BK: Right now both boys are working on answering questions, like “What town do you live in?” and “What’s your favorite food?” They are also working on concepts like my turn/your turn, and over/under/behind/in front of placement of items. They need lots of time for sensory breaks, or they get overstimulated, so they spend time rolling and swinging and getting their wiggles out.
SB: You also have a daughter who does not have Fragile X, but is a carrier of the gene mutation. Has she ever had difficulty adjusting to life with special needs siblings?
BK: Well, she’s never known anything different. For the most part she deals with it very well. I’m constantly amazed at her level of understanding and empathy. She does have moments where she says she wishes her brothers were more like other people’s brothers, and wishes they could play with her more, but like I said, she’s never known them, or our family, to be any other way.
As far as being a carrier of the Fragile X gene is concerned, she knows she is a carrier but she doesn’t grasp what that will mean for her quite yet. We’ll tackle those issues when she gets older.
SB: Any tips for other parents of special needs kids for helping them adjust to back-to-school time?
BK: Talking about it is good, but too much talking about it can backfire. My boys need to know what is coming up, so we talked about school some, but not until just a few days before, and just a few times, because too much talking about it would have been stressful for them too. It’s important to know your child and know what he or she will respond to best.
Giving the teachers and therapists an outline of your child’s personality, likes and dislikes can help make the transition easier too. I try to give my boys’ teachers a one-page sheet telling about each of them, their strengths and where they need extra assistance. I try to keep it brief and make it memorable with bullet points, as I know they don’t have time to read a novel, nor would they remember it as well.
Back to School Tips for Families with Special Needs
By Bonnie Korman
1. Give the teachers and therapists an outline about your child. This is especially important if your child is nonverbal. Bullet points, just the things that stick out, and maybe just one page of memorable and important characteristics, strengths, and things he or she will need help with. It goes a long way toward helping the school staff feel like they know your child, and they’ll relate to him or her better.
2. Talk about it beforehand. Prepare and familiarize your child with what will be happening. Kids with autism deal with change much better if they know what to expect. They don’t like surprises.
3. At the same time, don’t talk about it too much. Some kids can get overwhelmed and have increased anxiety if too much preparation is done. There may be a fine line between just enough and too much. Know your child well enough to know where that line is.
4. Consider going in to talk to your child’s class about his or her disability. It’s important to make kids aware of the fact that kids with disabilities are first and foremost, kids. Point out the ways in which your child is like the other children, and identify what your child struggles with and why. Give them pointers on the best ways to interact with your child.

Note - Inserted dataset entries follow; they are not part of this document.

-- ==== Sys2Proof/Machine/ExecOpal.lean ====
section
/-! DEFINITION. The meanings of the commands of
Opal: polls, rings, Contexts, the Ledger, MSI-X, the host link (08, 09, 18).
Each is the effect of the block's operation of that name, behind the gate of the Island that acts (Machine/Exec.lean). -/

namespace Sys2Proof.Machine

/-- HOST_STRIPE_MOVED (R224). -/
def execHostStripeMoved (s : State) : Host.Outcome State Fault Refusal :=
  act (served .opal (opalFails hostStripeMoved) hostStripeMoved) s

/-- POLL (R202). -/
def execPoll (page : Option (List Byte)) (s : State) : Host.Outcome State Fault Refusal :=
  act (gated .opal (poll page)) s

/-- DESCRIPTOR_FETCHED (R209). -/
def execDescriptorFetched (r : Nat) (data : Option (List (List Byte))) (s : State) : Host.Outcome State Fault Refusal :=
  act (gated .opal (descriptorFetched r data)) s

/-- NOP (R209). -/
def execNop (r desc : Nat) (s : State) : Host.Outcome State Fault Refusal := act (gated .opal (nop r desc)) s

/-- CONTEXT_OPEN (R215). -/
def execContextOpen (desc : Nat) (s : State) : Host.Outcome State Fault Refusal :=
  act (gated .opal (contextOpen desc)) s

/-- CONTEXT_CLOSE_DRAIN (R216). -/
def execContextCloseDrain (desc : Nat) (s : State) : Host.Outcome State Fault Refusal :=
  act (gated .opal (contextCloseDrain desc)) s

/-- CONTEXT_CLOSE_ABORT (R216). -/
def execContextCloseAbort (desc : Nat) (s : State) : Host.Outcome State Fault Refusal :=
  act (gated .opal (contextCloseAbort desc)) s

/-- CONTEXT_CLOSE_FINISH (R216). -/
def execContextCloseFinish (c word : Nat) (posted : Option (List (List Byte))) (s : State) : Host.Outcome State Fault Refusal :=
  act (gated .opal (contextCloseFinish c word posted)) s

/-- OUTCOME_QUERY (R220). -/
def execOutcomeQuery (desc : Nat) (s : State) : Host.Outcome State Fault Refusal :=
  act (gated .opal (outcomeQuery desc)) s

/-- BUFFER_POST (R222). -/
def execBufferPost (c desc : Nat) (s : State) : Host.Outcome State Fault Refusal :=
  act (gated .opal (bufferPost c desc)) s

/-- BUF_WAIT_EXPIRY (R222). -/
def execBufWaitExpiry (s : State) : Host.Outcome State Fault Refusal := act (heeded .opal bufWaitExpiry) s

/-- TIME_RECORD (R136). -/
def execTimeRecord (s : State) : Host.Outcome State Fault Refusal :=
  act (liveOr dropTimeRecord (heeded .opal timeRecord)) s

/-- LATCH_NOTICE_OPAL (R179). -/
def execLatchNoticeOpal (s : State) (lost : Nat := 0) : Host.Outcome State Fault Refusal :=
  act (heeded .opal (latchNoticeOpal lost)) s

/-- GARNET_OUTCOME (R246). -/
def execGarnetOutcome (s : State) : Host.Outcome State Fault Refusal := act (heeded .opal garnetDecides) s

/-- DESTINATION_OUTCOME (R237). -/
def execDestinationOutcome (s : State) : Host.Outcome State Fault Refusal := act (heeded .opal destinationOutcome) s

/-- LEDGER_PUBLISH (R239). -/
def execLedgerPublish (s : State) : Host.Outcome State Fault Refusal := act (heeded .opal ledgerPublish) s

/-- BERYL_EVENT_RECORD (R230). -/
def execBerylEventRecord (s : State) : Host.Outcome State Fault Refusal := act (heeded .opal berylEventRecord) s

/-- MSIX_HOLDOFF_EXPIRY (R232). -/
def execMsixHoldoffExpiry (v : Nat) (s : State) : Host.Outcome State Fault Refusal :=
  act (gated .opal (msixHoldoffExpiry v)) s

/-- MSIX_MASK_WRITE (R475). -/
def execMsixMaskWrite (w : MsixWrite) (s : State) : Host.Outcome State Fault Refusal := act (msixMaskWrite w) s

/-- CTRL_RING_START (R472). -/
def execCtrlRingStart (w : Word) (s : State) : Host.Outcome State Fault Refusal :=
  act (gated .opal (ctrlRingStart w)) s

/-- LEDGER_RING_START (R473). -/
def execLedgerRingStart (w : Word) (s : State) : Host.Outcome State Fault Refusal :=
  act (gated .opal (ledgerRingStart w)) s

/-- HOST_LINK_DOWN (R332). -/
def execHostLinkDown (s : State) : Host.Outcome State Fault Refusal := act (powered .opal hostLinkDown) s

/-- HOST_LINK_UP (R449). -/
def execHostLinkUp (s : State) (rate : Nat := 6) (width : Nat := 8) : Host.Outcome State Fault Refusal := act (powered .opal (hostLinkUp rate width)) s

/-- HOST_PERST (R449). -/
def execHostPerst (s : State) : Host.Outcome State Fault Refusal := act hostPerst s

/-- FUNDAMENTAL_RESET (R332). -/
def execFundamentalReset (s : State) : Host.Outcome State Fault Refusal := act fundamentalReset s

/-- ONYX_FLUSH_REPORT (R394). -/
def execOnyxFlushReport (s : State) : Host.Outcome State Fault Refusal := act onyxFlushReport s

/-- FLUSH_READ_COMPLETE (R394). -/
def execFlushReadComplete (s : State) : Host.Outcome State Fault Refusal := act flushReadComplete s

/-- OPAL_FLUSH_TIMEOUT (R394). -/
def execOpalFlushTimeout (s : State) : Host.Outcome State Fault Refusal := act opalFlushTimeout s

/-- POLL_READ_TIMEOUT (R205). -/
def execPollReadTimeout (s : State) : Host.Outcome State Fault Refusal := act (gated .opal pollReadTimeout) s

/-- HOST_LINK_ERROR (R312). -/
def execHostLinkError (s : State) : Host.Outcome State Fault Refusal := act (powered .opal hostLinkError) s

end Sys2Proof.Machine
end

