/-- Filtered edges, TRIG_IN, Cadence events and SEQ_TRANSFER reach the engines: latches, misses, queues and the program
store. Rules: 04_frame_timing_triggers.md, 08_contexts_rings_doorbells.md, 13_pin_sequencers.md, 18_register_map.md. -/
def Obligations.PinsEventsAndTransfersReachEngines : Prop :=
  (∀ (q : List Instr) (b : Block) (p : Nat) (level : Bool) (s : Block),
      b.alive .agate = true →
      p < 16 →
      (padDriven b p).any (· != level) = false →
      s = startDue b →
      exec (.seqIoEdge p level) ⟨q, b⟩ = .next ⟨q, { s with agate := { s.agate with seen := vset s.agate.seen p level } }⟩)
          ∧
  (∀ (q : List Instr) (b : Block) (p : Nat) (level : Bool),
      b.alive .agate = true →
      (16 ≤ p ∨ (padDriven b p).any (· != level) = true) →
      exec (.seqIoEdge p level) ⟨q, b⟩ = .next ⟨q, b⟩) ∧
  (∀ (q : List Instr) (b : Block) (joins : Bool) (s : Block),
      b.alive .agate = true →
      b.beryl.evr.mode ≠ 2 →
      s = startDue b →
      s.agate.trigArmed = true →
      s.agate.trigLevel = false →
      exec (.trigInEdge joins) ⟨q, b⟩ = .next ⟨q, { s with
        agate := { s.agate with trigLevel := true, trigArmed := false }
        ch := { s.ch with agateGarnet := putPinFirst (if joins = true then s.agate.cycTrigs else 0) s.ch.agateGarnet } }⟩) ∧
  (∀ (q : List Instr) (b : Block) (joins : Bool) (s : Block),
      b.alive .agate = true →
      b.beryl.evr.mode ≠ 2 →
      s = startDue b →
      (s.agate.trigArmed = false ∨ s.agate.trigLevel = true) →
      exec (.trigInEdge joins) ⟨q, b⟩ = .next ⟨q,
          { s with agate := { s.agate with trigLevel := true, trigArmed := false } }⟩) ∧
  (∀ (q : List Instr) (b : Block) (s : Block),
      b.alive .agate = true →
      b.beryl.evr.mode ≠ 2 →
      s = startDue b →
      exec (.trigInInactive) ⟨q, b⟩ = .next ⟨q,
          { s with agate := { s.agate with trigLevel := false, trigArmed := true } }⟩) ∧
  (∀ (q : List Instr) (b : Block) (joins : Bool),
      b.alive .agate = true →
      b.beryl.evr.mode = 2 →
      exec (.trigInEdge joins) ⟨q, b⟩ = .next ⟨q, b⟩) ∧
  (∀ (q : List Instr) (b : Block),
      b.alive .agate = true →
      b.beryl.evr.mode = 2 →
      exec (.trigInInactive) ⟨q, b⟩ = .next ⟨q, b⟩) ∧
  (∀ (q : List Instr) (b : Block) (k : Nat) (l : List Nat) (s : Block),
      b.alive .agate = true →
      islandEmpty b .agate = false →
      b.ch.quartzAgate = k :: l →
      s = startDue b →
      Completes (.cadenceEventAgate 0) ⟨q, b⟩ (fun t =>
        t.ch.quartzAgate = l ∧
        (∀ n < 8, t.engine n =
          if (s.engine n).en = false then s.engine n
          else if vget (s.engine n).latches k false = true then { s.engine n with miss := min 65535 ((s.engine n).miss + 1) }
          else { s.engine n with latches := vset (s.engine n).latches k true }) ∧
        onlyChanges [.posts, .agate, .evr, .topaz, .ch, .trace, .out] b t)) ∧
  (∀ (q : List Instr) (b : Block) (lost : Nat),
      b.alive .agate = true →
      islandEmpty b .agate = false →
      b.ch.quartzAgate = [] →
      exec (.cadenceEventAgate lost) ⟨q, b⟩ = .next ⟨q, b⟩) ∧
  (∀ (q : List Instr) (b : Block) (w : Word),
      b.bar0 = true →
      b.field 0x8440 0 0 = w.toNat % 2 →
      exec (.gioTrigWrite w) ⟨q, b⟩ = .next ⟨q, b.setReg 0x8440 (w.toNat &&& 0xFFFF0001)⟩) ∧
  (∀ (q : List Instr) (b : Block) (w : Word),
      b.bar0 = true →
      b.field 0x8440 0 0 ≠ w.toNat % 2 →
      exec (.gioTrigWrite w) ⟨q, b⟩ = .next ⟨q, (b.setReg 0x8440 (w.toNat &&& 0xFFFF0001)).modAgate (fun a =>
          { a with trigLevel := false, trigArmed := false })⟩) ∧
  (∀ (q : List Instr) (b : Block) (w : Word),
      b.bar0 = false →
      exec (.gioTrigWrite w) ⟨q, b⟩ = .next ⟨q, b⟩) ∧
  (∀ (q : List Instr) (b : Block) (i off : Nat) (v : Option (List Byte)) (d : List Byte),
      b.alive .agate = true →
      b.dispatched ctrlRing i 0x0C = some d →
      b.agate.transfers = [] →
      leAt d 17 1 = 0 →
      transferFault b d = some off →
      exec (.seqTransferTx i v) ⟨q, b⟩ = .next ⟨q, finishCtrl i stMalformed frameNone 0 off b⟩) ∧
  (∀ (q : List Instr) (b : Block) (i : Nat) (d : List Byte),
      b.alive .agate = true →
      b.dispatched ctrlRing i 0x0C = some d →
      b.agate.transfers = [] →
      leAt d 17 1 = 0 →
      transferFault b d = none →
      exec (.seqTransferTx i none) ⟨q, b⟩ = .next ⟨q, finishCtrl i stHostFault frameNone 0 0 b⟩) ∧
  (∀ (q : List Instr) (b : Block) (i : Nat) (d v : List Byte),
      b.alive .agate = true →
      b.dispatched ctrlRing i 0x0C = some d →
      b.agate.transfers = [] →
      leAt d 17 1 = 0 →
      transferFault b d = none →
      4 * leAt d 32 2 ≤ v.length →
      (b.engine (leAt d 16 1)).tx.length + leAt d 32 2 ≤ txDepth b (leAt d 16 1) →
      Completes (.seqTransferTx i (some v)) ⟨q, b⟩ (fun t =>
        ((t.engine (leAt d 16 1)).tx = (b.engine (leAt d 16 1)).tx ++
          (List.range (leAt d 32 2)).map (fun k => BitVec.ofNat 32 (leAt v (4 * k) 4))) ∧
        t.agate.transfers = [] ∧
        onlyChanges [.posts, .agate, .evr, .topaz, .trace, .out] b t)) ∧
  (∀ (q : List Instr) (b : Block) (i : Nat) (d : List Byte),
      b.alive .agate = true →
      b.dispatched ctrlRing i 0x0C = some d →
      b.agate.transfers = [] →
      leAt d 17 1 = 1 →
      transferFault b d = none →
      leAt d 32 2 ≤ (b.engine (leAt d 16 1)).rx.length →
      b.hostUp = true →
      Completes (.seqTransferRx i) ⟨q, b⟩ (fun t =>
        (t.engine (leAt d 16 1)).rx = (b.engine (leAt d 16 1)).rx.drop (leAt d 32 2) ∧
        t.agate.transfers = [] ∧
        ((leAt d 24 8, ((b.engine (leAt d 16 1)).rx.take (leAt d 32 2)).flatMap (fun w => leBytes 4 w.toNat)) ∈ t.out.host)
            ∧
        onlyChanges [.posts, .agate, .evr, .topaz, .trace, .out] b t)) ∧
  (∀ (q : List Instr) (b : Block) (i cycles : Nat) (d v : List Byte),
      b.alive .agate = true →
      b.dispatched ctrlRing i 0x0C = some d →
      b.agate.transfers = [] →
      leAt d 17 1 = 2 →
      transferFault b d = none →
      2 * leAt d 32 2 ≤ v.length →
      leAt d 32 2 ≤ cycles →
      Completes (.seqTransferProgram i (some v) cycles) ⟨q, b⟩ (fun t =>
        (∀ k < leAt d 32 2, vget t.agate.store (leAt d 18 1 + k) 0 = BitVec.ofNat 16 (leAt v (2 * k) 2)) ∧
        t.agate.transfers = [] ∧
        onlyChanges [.posts, .agate, .evr, .topaz, .trace, .out] b t)) ∧
  (∀ (q : List Instr) (b : Block) (i : Nat) (d : List Byte) (x : Transfer),
      b.alive .agate = true →
      b.dispatched ctrlRing i 0x0C = some d →
      b.agate.transfers = [x] →
      x.desc = i →
      x.op = .tx →
      exec (.seqTransferTx i none) ⟨q, b⟩ = .next ⟨q, finishCtrl i stHostFault frameNone x.moved 0
          { b with agate := { b.agate with transfers := [] } }⟩) ∧
  (∀ (q : List Instr) (b : Block) (i : Nat) (d : List Byte) (x : Transfer),
      b.alive .agate = true →
      b.dispatched ctrlRing i 0x0C = some d →
      b.agate.transfers = [x] →
      x.desc = i →
      leAt d 34 2 ≠ 0 →
      exec (.seqTransferTimeout i) ⟨q, b⟩ = .next ⟨q, finishCtrl i stTimeout frameNone x.moved 0
          { b with agate := { b.agate with transfers := [] } }⟩) ∧
  (∀ (q : List Instr) (b : Block) (i : Nat) (d : List Byte),
      b.alive .agate = true →
      b.dispatched ctrlRing i 0x0C = some d →
      b.agate.transfers = [] →
      leAt d 17 1 = 1 →
      transferFault b d = none →
      b.hostUp = false →
      Completes (.seqTransferRx i) ⟨q, b⟩ (fun t =>
        (t.engine (leAt d 16 1)).rx = (b.engine (leAt d 16 1)).rx ∧
        t.agate.transfers = [⟨i, leAt d 16 1, .rx, leAt d 32 2, 0, leAt d 24 8, []⟩] ∧
        onlyChanges [.posts, .agate, .evr, .topaz, .trace, .out] b t)) ∧
  (∀ (q : List Instr) (b : Block) (i : Nat) (v : Option (List Byte)),
      b.alive .agate = true →
      b.dispatched ctrlRing i 0x0C = none →
      exec (.seqTransferTx i v) ⟨q, b⟩ = .next ⟨q, b⟩) ∧
  (∀ (q : List Instr) (b : Block) (i : Nat),
      b.alive .agate = true →
      b.dispatched ctrlRing i 0x0C = none →
      exec (.seqTransferRx i) ⟨q, b⟩ = .next ⟨q, b⟩) ∧
  (∀ (q : List Instr) (b : Block) (i cycles : Nat) (v : Option (List Byte)),
      b.alive .agate = true →
      b.dispatched ctrlRing i 0x0C = none →
      exec (.seqTransferProgram i v cycles) ⟨q, b⟩ = .next ⟨q, b⟩) ∧
  (∀ (q : List Instr) (b : Block) (i : Nat),
      b.alive .agate = true →
      b.dispatched ctrlRing i 0x0C = none →
      exec (.seqTransferTimeout i) ⟨q, b⟩ = .next ⟨q, b⟩) ∧
  (∀ (q : List Instr) (b : Block) (i : Nat) (d : List Byte),
      b.alive .agate = true →
      b.dispatched ctrlRing i 0x0C = some d →
      leAt d 34 2 = 0 →
      exec (.seqTransferTimeout i) ⟨q, b⟩ = .next ⟨q, b⟩) ∧
  (∀ (q : List Instr) (b : Block) (p : Nat) (level : Bool),
      b.alive .agate = true →
      exec (.seqIoEdge p level) ⟨q, b⟩ = .next ⟨q, seqIoEdge p level b⟩ ∧
        onlyChanges [.agate] b (seqIoEdge p level b)) ∧
  (∀ (q : List Instr) (b : Block) (joins : Bool := false),
      b.beryl.evr.mode ≠ 2 →
      b.alive .agate = true →
      exec (.trigInEdge joins) ⟨q, b⟩ = .next ⟨q, trigInEdge joins b⟩ ∧
        onlyChanges [.agate, .ch, .trace] b (trigInEdge joins b)) ∧
  (∀ (q : List Instr) (b : Block),
      b.beryl.evr.mode ≠ 2 →
      b.alive .agate = true →
      exec (.trigInInactive) ⟨q, b⟩ = .next ⟨q, trigInInactive b⟩ ∧
        onlyChanges [.agate] b (trigInInactive b)) ∧
  (∀ (q : List Instr) (b : Block) (lost : Nat),
      b.alive .agate = true →
      islandEmpty b .agate = false →
      exec (.cadenceEventAgate lost) ⟨q, b⟩ = .next ⟨q, cadenceEventAgate lost b⟩ ∧
        onlyChanges [.posts, .agate, .evr, .topaz, .ch, .trace, .out] b (cadenceEventAgate lost b)) ∧
  (∀ (q : List Instr) (b : Block) (lost : Nat),
      b.failing .agate = true →
      exec (.cadenceEventAgate lost) ⟨q, b⟩ = .next ⟨q, agateDrops b⟩) ∧
  (∀ (q : List Instr) (b : Block) (lost : Nat),
      b.failing .agate = false →
      (b.alive .agate = false ∨ islandEmpty b .agate = true) →
      exec (.cadenceEventAgate lost) ⟨q, b⟩ = .next ⟨q, b⟩) ∧
  (∀ (q : List Instr) (b : Block) (w : Word),
      exec (.gioTrigWrite w) ⟨q, b⟩ = .next ⟨q, gioTrigWrite w b⟩ ∧
        onlyChanges [.agate, .regs] b (gioTrigWrite w b)) ∧
  (∀ (q : List Instr) (b : Block) (desc : Nat) (buf : Option (List Byte)),
      b.alive .agate = true →
      exec (.seqTransferTx desc buf) ⟨q, b⟩ = .next ⟨q, seqTransferTx desc buf b⟩ ∧
        onlyChanges [.posts, .agate, .evr, .topaz, .trace, .out] b (seqTransferTx desc buf b)) ∧
  (∀ (q : List Instr) (b : Block) (desc : Nat),
      b.alive .agate = true →
      exec (.seqTransferRx desc) ⟨q, b⟩ = .next ⟨q, seqTransferRx desc b⟩ ∧
        onlyChanges [.posts, .agate, .evr, .topaz, .trace, .out] b (seqTransferRx desc b)) ∧
  (∀ (q : List Instr) (b : Block) (desc : Nat) (buf : Option (List Byte)) (cycles : Nat),
      b.alive .agate = true →
      exec (.seqTransferProgram desc buf cycles) ⟨q, b⟩ = .next ⟨q, seqTransferProgram desc buf cycles b⟩ ∧
        onlyChanges [.posts, .agate, .evr, .topaz, .trace, .out] b (seqTransferProgram desc buf cycles b)) ∧
  (∀ (q : List Instr) (b : Block) (desc : Nat),
      b.alive .agate = true →
      exec (.seqTransferTimeout desc) ⟨q, b⟩ = .next ⟨q, seqTransferTimeout desc b⟩ ∧
        onlyChanges [.posts, .agate, .evr, .trace, .out] b (seqTransferTimeout desc b))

SB: School can definitely be particularly stressful for children with special needs like Fragile X syndrome. Easing the transition by helping your child’s classmates become better informed can help prevent negative interactions. It’s also important to balance your child’s school schedule with extracurricular activities and speech therapy lessons. Children with Fragile X are prone to sensory stimulation. Bite-sized speech therapy lessons at home can help, such as using Speech Buddies for articulation.
Thanks so much, Bonnie, for sharing your family’s story and your advice for other parents with special needs kids!